Despite the challenges, Keivis is pleased to be able to help people in their time of need. “If I had a heart of lead I wouldn't be in this job,” he says. “If we know of someone who needs assistance, we look for a way to help them."

Already, the ambulance service – which is available around the clock – is well used by the community. From January to August 2022, 235 patients were transported to hospitals beyond the city, one-third of them women experiencing complications in labour. The ambulance also transports patients with multiple trauma, cardiac disease and any other conditions that needs specialist care unavailable locally.

"MSF is very well accepted in the area," says Junior Rodriguez, one of the team of ambulance drivers, who comes from Tumeremo. "People already know the work we do. They recognise us on the road and in the villages we pass through when we are taking a patient to hospital. Most of the people we transport are acquaintances and neighbours. We have taken children, newborn babies, women and men. We help save their lives and there is no better payment than that."

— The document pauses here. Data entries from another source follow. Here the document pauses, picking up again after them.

theorem execPlayRecordRead_upd (k : Nat) (s : State) {W P : Nat} (hm : (subMask 0x1010a0011010000100021 W && subMask 0x10c5ca P) = true) :
    NextUpd W P s (execPlayRecordRead k s) := by
  refine NextUpd.mono (w := 0x1010a0011010000100021) (p := 0x10c5ca) ?_ hm
  unfold execPlayRecordRead
  repeat' first
    | (with_reducible exact Upd.refl _)
    | with_reducible assumption
    | (extract_lets +onlyGivenNames z; refine Upd.cutU (z := z) ?_ (fun hz => ?_); subst z; rotate_left; clear_value z; all_goals have z := trivial)
    | (extract_lets +onlyGivenNames z; refine Upd.cutU (z := z.1) ?_ (fun hz => ?_); subst z; rotate_left; clear_value z; all_goals have z := trivial)
    | (extract_lets +onlyGivenNames z; refine NextUpd.cutU (z := z) ?_ (fun hz => ?_); subst z; rotate_left; clear_value z; all_goals have z := trivial)
    | (extract_lets +onlyGivenNames z; refine NextUpd.cutU (z := z.1) ?_ (fun hz => ?_); subst z; rotate_left; clear_value z; all_goals have z := trivial)
    | (extract_lets +onlyGivenNames z; clear_value z; have z := trivial)
    | (with_reducible apply NextUpd.next)
    | (with_reducible apply NextUpd.ite)
    | (with_reducible apply Upd.ite)
    | (with_reducible apply Upd.bump; decide)
    | (with_reducible apply State.dramRead_upd; decide)
    | (with_reducible apply State.frameOpened_upd; decide)
    | (with_reducible apply State.noteEligible_upd; decide)
    | (with_reducible apply State.playFrameDone_upd; decide)
    | (with_reducible apply State.playSkip_upd; decide)
    | (with_reducible apply Upd.set; decide)
    | (with_reducible apply Upd.fst; assumption)
    | simp (disch := decide) only [Upd.mk1_iff, Upd.frames_iff, Upd.pipe_iff, Upd.blankets_iff, Upd.ref_iff, Upd.egr_iff, Upd.job_iff, Upd.fab_iff, Upd.out_iff]
    | split

theorem execPlayPace_upd (k : Nat) (lines : Nat) (s : State) {W P : Nat} (hm : (subMask 0x0 W && subMask 0x8 P) = true) :
    NextUpd W P s (execPlayPace k lines s) := by
  refine NextUpd.mono (w := 0x0) (p := 0x8) ?_ hm
  unfold execPlayPace
  repeat' first
    | (with_reducible exact Upd.refl _)
    | with_reducible assumption
    | (extract_lets +onlyGivenNames z; refine Upd.cutU (z := z) ?_ (fun hz => ?_); subst z; rotate_left; clear_value z; all_goals have z := trivial)
    | (extract_lets +onlyGivenNames z; refine Upd.cutU (z := z.1) ?_ (fun hz => ?_); subst z; rotate_left; clear_value z; all_goals have z := trivial)
    | (extract_lets +onlyGivenNames z; refine NextUpd.cutU (z := z) ?_ (fun hz => ?_); subst z; rotate_left; clear_value z; all_goals have z := trivial)
    | (extract_lets +onlyGivenNames z; refine NextUpd.cutU (z := z.1) ?_ (fun hz => ?_); subst z; rotate_left; clear_value z; all_goals have z := trivial)
    | (extract_lets +onlyGivenNames z; clear_value z; have z := trivial)
    | (with_reducible apply NextUpd.next)
    | (with_reducible apply NextUpd.ite)
    | (with_reducible apply Upd.ite)
    | (with_reducible apply State.noteEligible_upd; decide)
    | (with_reducible apply State.onOpen_upd; decide)
    | (with_reducible apply Upd.fst; assumption)
    | simp (disch := decide) only [Upd.mk1_iff, Upd.frames_iff]
    | split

MSF provides support to the José Gregorio Hernández hospital in Tumeremo, in Bolívar state, southeastern Venezuela. Working with the Institute of Public Health of Bolivar and Sifontes, MSF teams have also carried out structural rehabilitation of water and sanitation services; helped prevent and control infections; donated medical supplies and medicines; provided health staff; and strengthened  comprehensive medical consultations and sexual and reproductive health. During the first half of 2022, MSF teams cared for 41,997 patients, carried out 51,821 medical consultations and provided information to 32,568 people on family planning and how to prevent sexually transmitted diseases. MSF has also carried out training, supervision and supply activities to support the Malaria Plan in the Municipality of Sifontes, performing 74,987 rapid malaria tests and giving educational talks on malaria to 5,808 community members by the end of June 2022.